Could you filter the listing for lines with the word "have" and return them?

::::

/-- R177 (b): from the root, the first bits of a codeword lead to another entry and emit nothing. -/
theorem Built.walkBits_inside {freq : Vector Word 128} {r : BuildResult} {nodes : List Node} {k : Key}
    (hb : Built freq r nodes k) {x : SymIx} (hx : positive freq x) {pre suf : List Bool}
    (h : pre ++ suf = codeword r.code[x]) (hp : pre ≠ []) (hsf : suf ≠ []) :
    ∃ c, c ≠ r.root ∧ walkBits r.node r.root r.root pre = some (c, []) := by
  have hroot := hb.root
  have hle := hb.length_le
  have hpl := List.length_pos_of_ne_nil hp
  have hsl := List.length_pos_of_ne_nil hsf
  by_cases h2 : 2 ≤ (positiveSymbols freq).length
  · obtain ⟨bs, j, hw, hj, -, -⟩ := hb.exists_path hx
    have hlen := hb.length
    rw [hb.codeword_eq h2 hw hj] at h
    subst h
    rw [walkIx_append, Option.bind_eq_some_iff] at hw
    obtain ⟨m, hm, hw⟩ := hw
    obtain ⟨b1, -⟩ := hb.shape.walkIx_bound hm
    obtain ⟨-, b2⟩ := hb.shape.walkIx_bound hw
    have b2 := b2 hsf
    have hm8 : (BitVec.ofNat 8 m).toNat = m := by rw [BitVec.toNat_ofNat]; omega
    refine ⟨BitVec.ofNat 8 m, ?_, ?_⟩
    · intro he; have := congrArg BitVec.toNat he; rw [hm8, hb.root_toNat] at this; omega
    · exact (walkBits_path hb (by rw [hb.root_toNat]; omega)
        (by rw [hb.root_toNat]; omega) (by rw [hb.root_toNat, hm8]; exact hm)).2 (by rw [hm8]; omega)
  · have hs := hb.positiveSymbols_sole hx (by omega)
    rw [hb.code_eq_sole hs] at h
    have h1 := congrArg List.length h
    rw [List.length_append, show (codeword soleCode).length = 1 from rfl] at h1
    omega

end Sys2Proof.Machine
end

::::

• _ANSWER TO THIS PROBLEM_
  have hroot := hb.root
  have hle := hb.length_le
  have hpl := List.length_pos_of_ne_nil hp
  have hsl := List.length_pos_of_ne_nil hsf
    have hlen := hb.length
    have b2 := b2 hsf
    have hm8 : (BitVec.ofNat 8 m).toNat = m := by rw [BitVec.toNat_ofNat]; omega
    · intro he; have := congrArg BitVec.toNat he; rw [hm8, hb.root_toNat] at this; omega
  · have hs := hb.positiveSymbols_sole hx (by omega)
    have h1 := congrArg List.length h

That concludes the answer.